Clinical conditions that result in bone turnover increase the risk of bone cancer. Examples include metal implants within the bone from orthopedic interventions and Paget disease.9 Patients with a history of radiation therapy have a higher risk of osteosarcoma in previously irradiated bone. There are few known risk factors for Ewing sarcoma and chondrosarcoma, and they are not associated with familial cancer syndromes or radiation.

PRESENTING SYMPTOMS

Regional or localized pain with associated overlying tenderness and decreased range of motion are the most common presenting symptoms of bone cancer.10,11 These symptoms may mimic common musculoskeletal injuries, and pain often begins after minor physical trauma.

Soft tissue swelling and unexplained fevers are other common symptoms of bone cancer. Fever can relapse in patients with Ewing sarcoma, with intervals of weeks or months without symptoms. Nighttime pain and pathologic fracture can be concerning manifestations of bony malignancies; however, these symptoms are not common.
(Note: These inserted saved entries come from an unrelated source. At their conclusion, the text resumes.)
/-- `val(a) = val(q) * d + rem` with `rem < d` and one quotient digit below `B` for each digit of `a` (R104, R105). -/
theorem divSmall_spec {B d : Nat} (hd : 0 < d) {a : Digits} (ha : ∀ x ∈ a, x < B) :
    val B a = val B (divSmall B d a).1 * d + (divSmall B d a).2 ∧ (divSmall B d a).2 < d ∧
      (divSmall B d a).1.length = a.length ∧ ∀ x ∈ (divSmall B d a).1, x < B := by
  induction a with
  | nil => simpa [divSmall] using hd
  | cons x xs ih =>
    obtain ⟨h1, h2, h3, h4⟩ := ih (fun e he => ha e (by simp [he]))
    have hx : x < B := ha x (by simp)
    simp only [divSmall, val_cons, List.length_cons, h3, List.mem_cons, forall_eq_or_imp]
    generalize (divSmall B d xs).2 = r at *
    generalize (divSmall B d xs).1 = q at *
    refine ⟨?_, Nat.mod_lt _ hd, trivial, ?_, h4⟩
    · have := Nat.div_add_mod (r * B + x) d
      rw [h1]
      calc x + B * (val B q * d + r) = r * B + x + B * val B q * d := by ring
        _ = ((r * B + x) / d + B * val B q) * d + (r * B + x) % d := by
          conv_lhs => rw [← this]
          ring
    · apply (Nat.div_lt_iff_lt_mul hd).2
      have : (r + 1) * B ≤ d * B := Nat.mul_le_mul_right B h2
      rw [mul_comm B d]; rw [Nat.add_mul] at this; omega

/-! Step 1 (R108). -/

theorem normShift_spec {half W top : Nat} (h1 : 1 ≤ top) (h2 : top < 2 * half) (h3 : half ≤ top * 2 ^ W) :
    half ≤ top * 2 ^ normShift half W top ∧ top * 2 ^ normShift half W top < 2 * half ∧ normShift half W top ≤ W := by
  induction W generalizing top with
  | zero => simp only [normShift]; omega
  | succ W ih =>
    simp only [normShift]
    split
    · rename_i h; simp; omega
    · rename_i h
      obtain ⟨e1, e2, e3⟩ := ih (top := 2 * top) (by omega) (by omega) (by rw [pow_succ] at h3; linarith)
      rw [pow_succ]
      refine ⟨by linarith, by linarith, by omega⟩

theorem val_shiftLeftCarry (B d : Nat) (x : Digits) (c : Nat) (hB : 0 < B) :
    val B (shiftLeftCarry B d x c) = (val B x * 2 ^ d + c) % B ^ x.length ∧
      (shiftLeftCarry B d x c).length = x.length ∧ ∀ e ∈ shiftLeftCarry B d x c, e < B := by
  induction x generalizing c with
  | nil => simp [shiftLeftCarry, Nat.mod_one]
  | cons y ys ih =>
    obtain ⟨h1, h2, h3⟩ := ih ((y * 2 ^ d + c) / B)
    simp only [shiftLeftCarry, val_cons, List.length_cons, h2, List.mem_cons, forall_eq_or_imp]
    refine ⟨?_, trivial, Nat.mod_lt _ hB, h3⟩
    rw [h1, pow_succ, mul_comm (B ^ ys.length), Nat.mod_mul]
    have e : (y + B * val B ys) * 2 ^ d + c = y * 2 ^ d + c + B * (val B ys * 2 ^ d) := by ring
    rw [e, Nat.add_mul_mod_self_left, Nat.add_mul_div_left _ _ hB, Nat.add_comm (_ / B)]

theorem shiftLeft_spec {B d m : Nat} (hB : 0 < B) {x : Digits} (hl : x.length ≤ m) (hv : val B x * 2 ^ d < B ^ m) :
    val B (shiftLeft B x d m) = val B x * 2 ^ d ∧ (shiftLeft B x d m).length = m ∧ ∀ e ∈ shiftLeft B x d m, e < B := by
  obtain ⟨h1, h2, h3⟩ := val_shiftLeftCarry B d (resize 0 x m) 0 hB
  rw [val_resize_zero _ _ _ hl, length_resize, Nat.add_zero, Nat.mod_eq_of_lt hv] at h1
  exact ⟨h1, by rw [shiftLeft, h2, length_resize], h3⟩

theorem headD_eq_mod {B : Nat} {x : Digits} (h : ∀ e ∈ x, e < B) : x.headD 0 = val B x % B := by
  cases x with
  | nil => simp
  | cons y ys => simp [Nat.mod_eq_of_lt (h y (by simp))]

theorem shiftRight_spec {B d k : Nat} (hk : B = 2 ^ d * k) (hB : 0 < B) {x : Digits} (h : ∀ e ∈ x, e < B) :
    val B (shiftRight B d x) = val B x / 2 ^ d ∧ ∀ e ∈ shiftRight B d x, e < B := by
  have hd : 0 < 2 ^ d := by positivity
  have hk0 : 0 < k := Nat.pos_of_ne_zero (by rintro rfl; omega)
  induction x with
  | nil => simp [shiftRight]
  | cons y ys ih =>
    obtain ⟨h1, h2⟩ := ih (fun e he => h e (by simp [he]))
    simp only [shiftRight, val_cons, h1, List.mem_cons, forall_eq_or_imp]
    refine ⟨?_, Nat.mod_lt _ hB, h2⟩
    rw [headD_eq_mod (fun e he => h e (by simp [he]))]
    have hy : y / 2 ^ d < k := (Nat.div_lt_iff_lt_mul hd).2 (by rw [mul_comm, ← hk]; exact h y (by simp))
    set R := val B ys
    have e1 : ∀ t, (t * B + y) / 2 ^ d = y / 2 ^ d + k * t := by
      intro t
      rw [show t * B + y = y + 2 ^ d * (k * t) by rw [hk]; ring, Nat.add_mul_div_left _ _ hd]
    have e2 : (y / 2 ^ d + k * (R % B)) / B = R % B / 2 ^ d := by
      rw [hk, mul_comm (2 ^ d), ← Nat.div_div_eq_div_mul, Nat.add_mul_div_left _ _ hk0,
        Nat.div_eq_of_lt hy, zero_add]
    have e3 : R / 2 ^ d = R % B / 2 ^ d + k * (R / B) := by
      conv_lhs => rw [← Nat.mod_add_div R B, hk, mul_assoc]
      rw [Nat.add_mul_div_left _ _ hd, ← hk]
    have e4 := Nat.mod_add_div (y / 2 ^ d + k * (R % B)) B
    have e5 := Nat.mod_add_div R B
    rw [show y + B * R = R * B + y by ring, e1, e1, e3]
    rw [e2] at e4
    calc (y / 2 ^ d + k * (R % B)) % B + B * (R % B / 2 ^ d + k * (R / B))
        = (y / 2 ^ d + k * (R % B)) % B + B * (R % B / 2 ^ d) + k * (B * (R / B)) := by ring
      _ = y / 2 ^ d + k * (R % B + B * (R / B)) := by rw [e4]; ring
      _ = y / 2 ^ d + k * R := by rw [e5]

/-! Steps 2 and 3 (R109, R110, R116). -/

theorem val_split (B : Nat) {x : Digits} {m : Nat} (h : m ≤ x.length) :
    val B x = val B (x.take m) + B ^ m * val B (x.drop m) := by
  conv_lhs => rw [← List.take_append_drop m x]
  rw [val_append, List.length_take, min_eq_left h]

theorem val_drop (B : Nat) {x : Digits} {m : Nat} (h : m < x.length) :
    val B (x.drop m) = x.getD m 0 + B * val B (x.drop (m + 1)) := by
  rw [List.drop_eq_getElem_cons h, val_cons, List.getD_eq_getElem _ _ h]

theorem take_lt {B : Nat} {x : Digits} (h : ∀ e ∈ x, e < B) (m : Nat) : ∀ e ∈ x.take m, e < B :=
  fun e he => h e (List.mem_of_mem_take he)

theorem getD_lt {B : Nat} (hB : 0 < B) {x : Digits} (h : ∀ e ∈ x, e < B) (i : Nat) : x.getD i 0 < B := by
  rw [List.getD_eq_getElem?_getD]
  cases hx : x[i]? with
  | none => simpa using hB
  | some e => simpa using h e (List.mem_of_getElem? hx)

/-- The correction loop keeps `value = qhat * v1 + rhat` and every true bound of the estimate, and when it ends its test
is false, because two passes bring `rhat` to `B` or above (R110). -/
theorem correct_spec {B v1 v2 u0 value Q : Nat} 
    (hlow : ∀ q r, value = q * v1 + r → Q ≤ q → (q = B ∨ r * B + u0 < q * v2) → Q + 1 ≤ q)
    (n qhat rhat : Nat) (hval : value = qhat * v1 + rhat) (hQ : Q ≤ qhat) (hn : B ≤ rhat + n * v1) :
    ∃ rhat', value = correct B v1 v2 u0 n qhat rhat * v1 + rhat' ∧ Q ≤ correct B v1 v2 u0 n qhat rhat ∧
      (B ≤ rhat' ∨ (correct B v1 v2 u0 n qhat rhat ≠ B ∧ correct B v1 v2 u0 n qhat rhat * v2 ≤ rhat' * B + u0)) := by
  induction n generalizing qhat rhat with
  | zero => exact ⟨rhat, hval, hQ, .inl (by simpa using hn)⟩
  | succ n ih =>
    simp only [correct]
    split
    · rename_i h
      have h1 := hlow qhat rhat hval hQ h.2
      obtain ⟨q, rfl⟩ : ∃ q, qhat = q + 1 := ⟨qhat - 1, by omega⟩
      exact ih q (rhat + v1) (by rw [hval]; ring) (by omega) (by rw [Nat.add_mul] at hn; omega)
    · rename_i h
      refine ⟨rhat, hval, hQ, ?_⟩
      by_contra hc
      push Not at hc
      exact h ⟨hc.1, by_contra fun h2 => by push Not at h2; exact absurd (hc.2 h2.1) (by omega)⟩

/-- The arithmetic of one estimate, over plain numbers: `V = (v1*B + v2)*P + vl` is the divisor, `N = (value*B + u0)*P +
wl` the window, `Q` the true digit (G2). -/
theorem estimate_bounds {B P V N vl wl v1 v2 u0 value Q : Nat} (hP : 0 < P) (hv2 : v2 < B) (hu0 : u0 < B)
    (hvl : vl < P) (hwl : wl < P) (eV : V = vl + P * (v1 * B + v2)) (eN : N = wl + P * (value * B + u0))
    (hnorm : B ≤ 2 * v1) (hwin : N < B * V) (hQ : Q = N / V) :
    Q ≤ correct B v1 v2 u0 2 (value / v1) (value % v1) ∧ correct B v1 v2 u0 2 (value / v1) (value % v1) ≤ Q + 1 ∧
      correct B v1 v2 u0 2 (value / v1) (value % v1) ≤ B - 1 := by
  have hv1 : 0 < v1 := by omega
  have hBv : B ≤ B * v1 := Nat.le_mul_of_pos_right _ hv1
  have hV : 0 < V := by
    have : 0 < P * (v1 * B + v2) := Nat.mul_pos hP (by rw [mul_comm]; omega)
    omega
  have hVle : V ≤ P * (v1 * B + v2 + 1) := by rw [Nat.mul_succ]; omega
  have hNle : P * (value * B + u0) ≤ N := by omega
  have hNlt : N < P * (value * B + u0 + 1) := by rw [Nat.mul_succ]; omega
  have hQB : Q < B := by rw [hQ]; exact (Nat.div_lt_iff_lt_mul hV).2 hwin
  have hQV : Q * V ≤ N := by rw [hQ]; exact Nat.div_mul_le_self N V
  have hle : value ≤ v1 * B + v2 := by
    have h1 : P * (value * B) < P * ((v1 * B + v2 + 1) * B) := by
      calc P * (value * B) ≤ P * (value * B + u0) := Nat.mul_le_mul_left _ (by omega)
        _ ≤ N := hNle
        _ < B * V := hwin
        _ ≤ B * (P * (v1 * B + v2 + 1)) := Nat.mul_le_mul_left _ hVle
        _ = P * ((v1 * B + v2 + 1) * B) := by ring
    have h2 := Nat.lt_of_mul_lt_mul_right (Nat.lt_of_mul_lt_mul_left h1)
    omega
  have hup : Q * v1 * B + Q * v2 ≤ value * B + u0 := by
    have h1 : P * (Q * v1 * B + Q * v2) < P * (value * B + u0 + 1) := by
      calc P * (Q * v1 * B + Q * v2) = Q * (P * (v1 * B + v2)) := by ring
        _ ≤ Q * V := Nat.mul_le_mul_left _ (by omega)
        _ < _ := lt_of_le_of_lt hQV hNlt
    have := Nat.lt_of_mul_lt_mul_left h1
    omega
  have hQ0 : Q ≤ value / v1 := by
    apply (Nat.le_div_iff_mul_le hv1).2
    have h1 : Q * v1 * B < (value + 1) * B := by rw [Nat.add_mul]; omega
    have := Nat.lt_of_mul_lt_mul_right h1
    omega
  obtain ⟨r, e1, e2, e3⟩ := correct_spec (B := B) (v1 := v1) (v2 := v2) (u0 := u0) (value := value) (Q := Q)
    (by
      intro q r hq hQq h
      rcases h with rfl | h
      · exact hQB
      · by_contra hc
        have hqQ : Q = q := by omega
        rw [hqQ, hq, Nat.add_mul] at hup
        omega)
    2 (value / v1) (value % v1) (by rw [mul_comm]; exact (Nat.div_add_mod value v1).symm) hQ0 (by omega)
  generalize correct B v1 v2 u0 2 (value / v1) (value % v1) = q at *
  have hcomm : v1 * B = B * v1 := mul_comm _ _
  have hq : q ≤ B - 1 := by
    rcases e3 with h | ⟨h1, h2⟩
    · have : q * v1 < B * v1 := by omega
      have := Nat.lt_of_mul_lt_mul_right this
      omega
    · by_contra hc
      have hq1 : B + 1 ≤ q := by omega
      have h3 : (B + 1) * v1 ≤ q * v1 := Nat.mul_le_mul_right _ hq1
      have h4 : v1 + r ≤ v2 := by rw [Nat.add_mul] at h3; omega
      have h5 : (B + 1) * (v1 + r) ≤ q * v2 := Nat.mul_le_mul hq1 h4
      rw [Nat.add_mul, Nat.mul_add, mul_comm B r] at h5
      omega
  have hq2 : q * v2 ≤ r * B + u0 := by
    rcases e3 with h | ⟨_, h2⟩
    · have h1 : q * v2 ≤ B * B := Nat.mul_le_mul (by omega) (by omega)
      have h2 : B * B ≤ r * B := Nat.mul_le_mul_right _ h
      omega
    · exact h2
  refine ⟨e2, ?_, hq⟩
  rcases Nat.eq_zero_or_pos q with h0 | h0
  · omega
  · obtain ⟨k, rfl⟩ : ∃ k, q = k + 1 := ⟨q - 1, by omega⟩
    have : k ≤ Q := by
      rw [hQ]
      apply (Nat.le_div_iff_mul_le hV).2
      calc k * V ≤ k * (P * (v1 * B + v2 + 1)) := Nat.mul_le_mul_left _ hVle
        _ = P * (k * v1 * B + k * v2 + k) := by ring
        _ ≤ P * (value * B + u0) := Nat.mul_le_mul_left _ (by
            rw [Nat.add_mul] at hq2 e1
            rw [e1, one_mul, Nat.add_mul, Nat.add_mul]
            omega)
        _ ≤ N := hNle
    omega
Although bone cancer should be part of the differential diagnosis for patients with nighttime awakenings with bony pain, pain during the night is present in only 21% to 37% of patients with osteosarcoma and 19% of patients with Ewing sarcoma.11,12 Pathologic fracture is noted in 7% to 8% of patients with osteosarcoma.3,11

DIAGNOSTIC TESTING

Plain radiography is the preferred imaging modality for diagnosing malignant bone tumors.2,3,13 Patients commonly associate initial symptoms with minor trauma, and primary care physicians often order radiography of the affected limb with a clinical suspicion for fracture rather than bone malignancy. Table 3 lists common radiographic findings in patients with bone cancer.3,13 When radiographic findings raise suspicion for bone malignancy, laboratory studies (urinalysis, erythrocyte sedimentation rate, liver function testing, blood urea nitrogen, and creatinine level) should be obtained to evaluate other systems.

Osteosarcoma
Dense sclerosis of metaphysis (nearly all)
Soft tissue extension (75%)
Radiating calcification; “sunburst” (60%)
Osteosclerotic lesion (45%)
Lytic lesion (30%)
Ewing sarcoma
Bone destruction (75%)
Soft tissue extension (64%)
Reactive bone formation (25%)
Lamellated periosteal reaction; “onion skin” (23%)
Radiating calcification; “sunburst” (20%)
Radiography may be normal
Chondrosarcoma
Calcified eccentric osteolytic lesion

Radiographs showing potential malignancies should prompt additional imaging (Figure 3 and Figure 4). Early magnetic resonance imaging is superior to computed tomography for staging of bone tumors before treatment and can help determine tumor involvement in surrounding muscle, soft tissue, and neurovascular structures—information that is critical for limb-salvage surgery.13 Bone scans and chest computed tomography are useful in evaluating for metastasis.3 The role of positron emission tomography in the initial workup of bone cancer has yet to be established, but it is useful in evaluating for metastases and tumor recurrence. When combined with computed tomography, positron emission tomography can be used to plan biopsies or evaluate lesions in patients who cannot undergo magnetic resonance imaging.13

AVOIDING DIAGNOSTIC DELAYS

Because of the aggressive nature of bone cancers, early diagnosis is critical. However, delays in diagnosis are common.11 In the absence of trauma or known injury, a patient’s perception of symptoms may not elicit initial concern. Bone cancers can also present with relapsing and remitting symptoms, including pain and fever. Symptom-free periods may mislead physicians and patients into thinking the condition has resolved. Initial pain and swelling in bone cancers can mimic symptoms of minor musculoskeletal injuries.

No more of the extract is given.